無所属の弱小勢力として嘲笑われながらも、圧倒的な戦闘能力で盗賊(茶色の剣の端株)を殲滅し、ギルドにその名を刻み込む成り上がりの序章です。


俺の名はガーブだ。間違っても「ガーベラ」なんて、お行儀のいい可愛い名前で呼ぶんじゃない。鏡を覗き込めば、そこにいるのは戦場に咲く可憐な花などではない。返り血を浴び、泥を啜り、鉄の重みに魂まで慣れきった一人の女傭兵だ。


だが、皮肉なことに俺はこの名前を捨てられずにいる。俺を拾った親父――『憂国の傭兵団』の元団長が、戦場に転がっていた孤児の俺を初めて見た時、事もあろうに「一目惚れした」なんて抜かしやがって付けた名だからだ。自分の娘に付けるような名を、殺し合いの真っ只中で拾ったガキに付けるんじゃねぇよ、と今でも毒づきたくなる。

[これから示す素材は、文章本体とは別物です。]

-- ==== Sys2Proof/Machine/Mailbox.lean ====
section
/-! DEFINITION. Mailboxes (R54, R55, R238, R239, R375, R397), launches from the device (R50, R240), Stitcher
requests (R53, R241) and proofers (R242 to R244). -/

namespace Sys2Proof.Machine

/-! ## MSEND, MRECV -/

/-- The scope at which a message to a group releases (R55). -/
def mailScope (s : State) (g : Nat) (target : Option Nat) : Scope :=
  let c := (s.group g).kind.cluster
  match target with
  | none => .clu
  | some h =>
    let e := (s.group h).kind.cluster
    if c = e then .clu else if c / 16 = e / 16 then .die else .dev

/-- The die of a message's target; an unassigned address is found out on the sender's die. -/
def mailDie (s : State) (g : Nat) (target : Option Nat) : Nat := match target with
  | some h => (s.group h).kind.die
  | none => (s.group g).kind.die

/-- MSEND. DEDUCED: a message that would cross a down link is never sent, and its thread traps with the cause of
R316 (log entry 22). -/
def execMsend (n : BitVec 4) (a b : Field) (s : State) : Host.Outcome State Fault Refusal :=
  runLanes (.msend n a b) (fun s0 s t =>
    let g := s.iss.g
    let G := s.group g
    let addr := (s0.reg t a).toNat
    let target := s.groupAt G.rcb addr
    let fail := s.routeFail G.kind.die (mailDie s g target)
    if bits addr 30 24 ≠ 0 then .trap { cause := cRESERVED }
    else if fail.isSome then .trap { cause := cLINK, addr := addr, aux := fail.getD 0 }
    else if !s.mailRoom G.kind.die G.rcb addr then .wait s (.mailRoom addr)
    else if s.reading g t then .wait s .loads
    else match releaseFirst s0 s t { ord := .rel, scope := mailScope s g target } with
    | (s, some w) => .wait s w
    | (s, none) =>
      .ok (s.sendMessage G.kind.die (mailDie s g target)
        { sender := (s.th t).ident.mbox.toNat, target := addr, words := s0.run t b n.toNat, rcb := G.rcb }))
    s

/-- The information word of a message (R239). -/
def messageInfo (m : Message) : Word :=
  let addr := if m.bounced then m.target else m.sender
  BitVec.ofNat 32 ((if bit addr 31 then 2 ^ 31 else 0) + (if m.bounced then 2 ^ 28 else 0)
    + m.words.length % 16 * 2 ^ 24 + addr % 2 ^ 24)

/-- MRECV: one message for the whole bundle; the information word is written last (R397). -/
def execMrecv (d a : Field) (s : State) : Host.Outcome State Fault Refusal :=
  let i : Instr := .mrecv d a
  runLanes i (fun s0 s t =>
    match s0.cur.mail with
    | [] => .wait s .mail
    | m :: _ =>
      let s := (s.setRun t d ((m.words ++ List.replicate 8 0).take 8)).setReg t a (messageInfo m)
      .ok (if (lanesOk i s0).head? = some t then
        s.modGroup s.iss.g fun G => { G with mail := G.mail.drop 1 }
      else s)) s

/-- An instance that a message to an armed context calls for (R242). -/
def callSwarmProofer (s : State) (g : Nat) (m : Message) : State :=
  match s.swarmArms.find? fun a => a.g = g with
  | none => s
  | some a =>
    let x := (m.words ++ List.replicate 8 0).take 8 ++ [BitVec.ofNat 32 m.words.length]
    let due : Due := { arming := a, item := a.count, x := x }
    { s with due := s.due ++ [due]
             swarmArms := s.swarmArms.map fun b => if b.g = g then { b with count := b.count + 1 } else b }

/-- A message enters a mailbox; a stitched thread's results take the reserved slot (R241). -/
def acceptMessage (s : State) (g : Nat) (m : Message) : State :=
  callSwarmProofer (s.modGroup g fun G =>
    { G with mail := G.mail ++ [m], reserved := G.reserved && !m.result }) g m

/-- MESSAGE_ARRIVAL: message n reaches its mailbox, or is bounced, or discarded; it waits for a slot, while its group is
saved, and while the scheduler that would hold it is full (R55, R238, R375). -/
def execMessageArrival (n : Nat) (s : State) : Host.Outcome State Fault Refusal :=
  match s.take n with
  | some (m, s') => match m.body with
    | .message x => match s.groupAt x.rcb (if x.bounced then x.sender else x.target) with
      | none => if s.bounceRoom x then .next (s'.bounceMessage m.dst x) else .next s
      | some g =>
        if (s.group g).gstate = .saved then .next s
        else if x.result && (s.group g).reserved then .next (acceptMessage s' g x)
        else if s.mailCount g < 4 then .next (acceptMessage s' g x)
        else .next s
    | _ => .next s
  | none => .next s

/-! ## LAUNCH, STITCH -/

/-- The task inbox of a group's engine or core. -/
def inboxOf : GroupKind → Nat
  | .simt e _ => e
  | .swarm c _ => 256 + c
  | .proofer _ => 0

/-- LAUNCH. -/
def execLaunch (a : Field) (s : State) : Host.Outcome State Fault Refusal :=
  runLanes (.launch a) (fun s0 s t =>
    let g := s.iss.g
    let G := s.group g
    let lr := (s0.pair t a).toNat
    let box := inboxOf G.kind
    match misaligned lr 128 with
    | some ti => .trap ti
    | none =>
      if s.met g t (.inbox box) then
        .ok { s with inboxes := lmod box [] (· ++ [(lr, G.rcb)]) s.inboxes }
      else .wait s (.inbox box)) s

/-- STITCH: the context goes on once the result message fills the reserved slot. -/
def execStitch (nr : BitVec 4) (na1 : BitVec 3) (a b : Field) (s : State) :
    Host.Outcome State Fault Refusal :=
  runLanes (.stitch nr na1 a b) (fun s0 s t =>
    let g := s.iss.g
    let G := s.group g
    let target := (s0.pair t a).toNat
    if !G.kind.isSwarm then .trap { cause := cILLEGAL }
    else match misaligned target 4 with
    | some ti => .trap ti
    | none =>
      if !s.met g t .slot then .wait s .slot
      else if s.reading g t then .wait s .loads
      else match releaseFirst s0 s t { ord := .rel, scope := .clu } with
      | (s, some w) => .wait s w
      | (s, none) =>
        let s := s.modGroup g fun G => { G with reserved := true }
        let s := s.modTh t fun h => { h with wait := some .stitched }
        .ok (s.post (chanMail (2 ^ 42 + G.kind.cluster) 0) G.kind.die G.kind.die
          (.stitch G.kind.cluster target (s0.run t b (na1.toNat + 1)) nr.toNat g G.rcb))) s

/-- Two requests that one group serves: the same PC in one region, whatever their launches (R53). -/
def sameStitch (p q : StitchReq) : Bool := p.cluster = q.cluster && p.target = q.target && p.rcb = q.rcb

/-- Up to 32 of the requests like one of them leave the wait and form a group. -/
def formGroup (s : State) (q : StitchReq) : State :=
  let l := (s.stitches.filter fun p => sameStitch p q).take 32
  { s with stitches := s.stitches.filter fun p => !l.contains p, formed := s.formed ++ [l] }

/-- STITCH_REQUEST_ARRIVAL: message n joins the requests of its PC; 32 of them form a group. -/
def execStitchRequestArrival (n : Nat) (s : State) : Host.Outcome State Fault Refusal :=
  match s.take n with
  | some (m, s') => match m.body with
    | .stitch c target args nr g rcb =>
      if (lget g s.groups).isNone then .next s'
      else
        let q : StitchReq :=
          { cluster := c, target := target, args := args, nr := nr, g := g, rcb := rcb, at_ := s.cycle }
        let s' := { s' with stitches := s'.stitches ++ [q] }
        .next (if 32 ≤ (s'.stitches.filter fun p => sameStitch p q).length then formGroup s' q else s')
    | _ => .next s
  | none => .next s

/-- STWAIT of a region, in clocks (R44). -/
def stwaitOf (s : State) (rcb : Nat) : Nat :=
  let n := (s.resolved rcb 14).stwait
  if n = 0 then 256 else n

/-- STWAIT_EXPIRY: the oldest request of a PC has waited long enough. -/
def execStwaitExpiry (c target : Nat) (s : State) : Host.Outcome State Fault Refusal :=
  match s.stitches.find? fun q =>
    q.cluster = c && q.target = target && stwaitOf s q.rcb ≤ s.cycle - q.at_ with
  | some q => .next (formGroup s q)
  | none => .next s

/-! ## PFARM, PFSTOP -/

/-- The swarm proofer of a core: 512 + 4 · cluster + proofer. -/
def swarmProofer (core : Nat) : Nat := 512 + 4 * (core / 64) + core % 64 / 16

/-- The checks of an SPM range of PFARM (R242): whole lines, in order, within one engine's share. -/
def rangeCheck (s : State) (start stop : Nat) : Option TrapInfo :=
  let g := s.iss.g
  let B := s.block (s.group g).blk
  let share := 128 * ((B.lines + B.engines.length - 1) / B.engines.length)
  match misaligned start 128 with
  | some ti => some ti
  | none => match misaligned stop 128 with
  | some ti => some ti
  | none =>
    if stop ≤ start then some { cause := cSPM, addr := start }
    else match s.spmBad g start (stop - start) with
    | some ti => some ti
    | none =>
      if start / share ≠ (stop - 1) / share then some { cause := cSPM, addr := (start / share + 1) * share }
      else none

/-- FLAGS of the header before a proofer's entry, read as a load (R180, R242). -/
def withHeader (s : State) (t entry : Nat) (k : State → Nat → LaneRes) : LaneRes :=
  let g := s.iss.g
  if s.acquiring g t then .wait s .acquire
  else match translatePieces g t 0 s (pagePieces ((entry + 2 ^ 64 - 16) % 2 ^ 64) 16) with
  | .fault ti => .trap ti
  | .wait s w => .wait s w
  | .ok s ps => match readPieces s g t ps with
    | .error (some w, _) => .wait s w
    | .error (none, ti) => .trap ti
    | .ok bs => k s (ofBytes ((bs.drop 7).take 1))

/-- The proofer of engine e that takes a range beside others that the engine holds: p while it holds fewer than four, else
the other (R242). -/
def prooferFor (others : List Arming) (e p : Nat) : Nat :=
  if (others.filter fun a => a.unit = 2 * e + p).length < 4 then 2 * e + p else 2 * e + (1 - p)

/-- A range armed on one of the engine's proofers. DESIGN CHOICE (log entry 130): the spec does not say which takes it;
the first does while it holds fewer than four. -/
def armRange (s : State) (t entry start stop : Nat) : State :=
  let g := s.iss.g
  let G := s.group g
  let e := G.kind.engine
  let u := prooferFor (s.armsHeld e) e 0
  let (ent, s) := s.nextEnt g t (8 + u % 2)
  let a : Arming :=
    { unit := u, blk := G.blk, entry := BitVec.ofNat 64 entry, start := start, stop := stop, g := g
      ident := (s.th t).ident, rcb := G.rcb, lr := s.threadLr g t, ent := ent, slots := s.slotsOf g t
      order := s.nextKey }
  s.fresh.2.modEngine e fun E => { E with arms := E.arms ++ [a] }

/-- A context's mailbox armed on its swarm proofer; an earlier arming takes the new entry. -/
def armMailbox (s : State) (t u entry : Nat) : State :=
  let g := s.iss.g
  let G := s.group g
  let (ent, s) := s.nextEnt g t (12 + (u - 512) % 4)
  let a : Arming :=
    { unit := u, blk := G.blk, entry := BitVec.ofNat 64 entry, start := 0, stop := 0, g := g
      ident := (s.th t).ident, rcb := G.rcb, lr := s.threadLr g t, ent := ent, slots := s.slotsOf g t }
  if s.swarmArms.any fun b => b.g = g then
    { s with swarmArms := s.swarmArms.map fun b => if b.g = g then { a with count := b.count } else b }
  else { s with swarmArms := s.swarmArms ++ [a] }

/-- PFARM. -/
def execPfarm (a : Field) (s : State) : Host.Outcome State Fault Refusal :=
  runLanes (.pfarm a) (fun s0 s t =>
    let g := s.iss.g
    let entry := (s0.pair t a).toNat
    let start := (s0.regAt t a 2).toNat
    let stop := (s0.regAt t a 3).toNat
    match (s.group g).kind with
    | .swarm core _ =>
      let u := swarmProofer core
      withHeader s t entry fun s flags =>
        if !bit flags 0 then .trap { cause := cILLEGAL }
        else if !(s.swarmArms.any fun b => b.g = g) && !s.met g t (.proofer u) then .wait s (.proofer u)
        else .ok (armMailbox s t u entry)
    | k => match rangeCheck s start stop with
      | some ti => .trap ti
      | none => withHeader s t entry fun s flags =>
        if !bit flags 0 then .trap { cause := cILLEGAL }
        else if !s.met g t (.proofer k.engine) then .wait s (.proofer k.engine)
        else .ok (armRange s t entry start stop)) s

/-- PFSTOP. -/
def execPfstop (a : Field) (s : State) : Host.Outcome State Fault Refusal :=
  runLanes (.pfstop a) (fun s0 s t =>
    let g := s.iss.g
    let G := s.group g
    let start := (s0.reg t a).toNat
    let keep := fun (b : Arming) => !(b.blk = G.blk && b.start = start)
    if G.kind.isSwarm then .ok { s with swarmArms := s.swarmArms.filter fun b => b.g ≠ g }
    else .ok { s with engines := s.engines.map fun e => (e.1, { e.2 with arms := e.2.arms.filter keep }) }) s

/-! ## Proofer instances -/

/-- The registers an instance starts with (R242). -/
def instanceRegs (d : Due) : List Word :=
  let tail := if d.arming.unit < 512 then
      [BitVec.ofNat 32 (d.arming.start + 128 * d.item), BitVec.ofNat 32 d.item]
    else []
  let x := d.x ++ tail
  x ++ List.replicate (64 - x.length) 0

/-- An instance of a unit still runs, or has an LDGS outstanding (R115). -/
def prooferBusy (s : State) (u : Nat) : Bool :=
  (s.groups.any fun e => e.2.kind = .proofer u)
    || s.lands.any fun l => l.source = 2 && u < 512 && l.e = u / 2 && l.index = u % 2

/-- Instances that one line calls for start in the order in which their ranges were armed (R242). -/
def earlierArmed (x d : Due) : Bool :=
  x.arming.unit < 512 && d.arming.unit < 512 && x.arming.blk = d.arming.blk
    && x.arming.start + 128 * x.item = d.arming.start + 128 * d.item && x.arming.order < d.arming.order

/-- PROOFER_INSTANCE_START: due instance k, the first of its proofer, starts when the one before it has
ended, and after the instances of its line that were armed before it. -/
def execProoferInstanceStart (k : Nat) (s : State) : Host.Outcome State Fault Refusal :=
  match s.due[k]? with
  | none => .next s
  | some d =>
    let u := d.arming.unit
    if prooferBusy s u || ((s.due.take k).any fun x => x.arming.unit = u) || s.due.any fun x => earlierArmed x d then
      .next s
    else
      let (key, s) := s.fresh
      let queue := if u < 512 then 8 + u % 2 else 12 + (u - 512) % 4
      let h : Thread :=
        { pc := d.arming.entry, x := instanceRegs d, p := List.replicate 8 0, c := List.replicate 7 false
          ident := d.arming.ident, ent := [(queue, d.arming.ent)] }
      let group : Group :=
        { key := key, kind := .proofer u, blk := d.arming.blk, rcb := d.arming.rcb, lr := d.arming.lr
          fs := d.arming.slots.1, fssc := d.arming.slots.2, entry := d.arming.entry, alloc := 64, gstate := .active, since := s.cycle, threads := [h]
          item := d.item }
      .next { s with groups := lput key group s.groups, due := dropAt k s.due }

/-- PROOFER_WATCHDOG: an instance that would execute its 1,025th instruction fails (R243). -/
def execProoferWatchdog (g : Nat) (s : State) : Host.Outcome State Fault Refusal :=
  let G := s.group g
  if G.kind.isProofer && 1024 ≤ G.executed then .next (s.failInstance g { cause := cWATCHDOG })
  else .next s

end Sys2Proof.Machine
end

ただ、一つだけ、胸の奥に刺さったまま抜けない棘のような言葉がある。親父が教えてくれた、ガーベラの花言葉だ。それは「前進」。 傭兵稼業において、止まれば死が追いつき、振り返れば絶望に呑まれる。だから「前進」し続けることだけが唯一の生存戦略だった。オルレアン伯爵の冷酷な裏切りによって、俺たちの「親父」や仲間たちは全員、あの丘の上で強制的に立ち止まらされた。


生き残った俺たちに残されたのは、「前進」という言葉でしか覆い隠せない空白だった。立ち止まれば、あの丘の死体の山が視界に浮かぶ。振り返れば、親父の最期の背中が脳裏に焼き付く。だから、俺たちは前に進む。それが正しいからじゃない。後ろを見る勇気が、俺たちには残っていなかっただけだ。 それは希望などではなく、呪いのような「前進」だった。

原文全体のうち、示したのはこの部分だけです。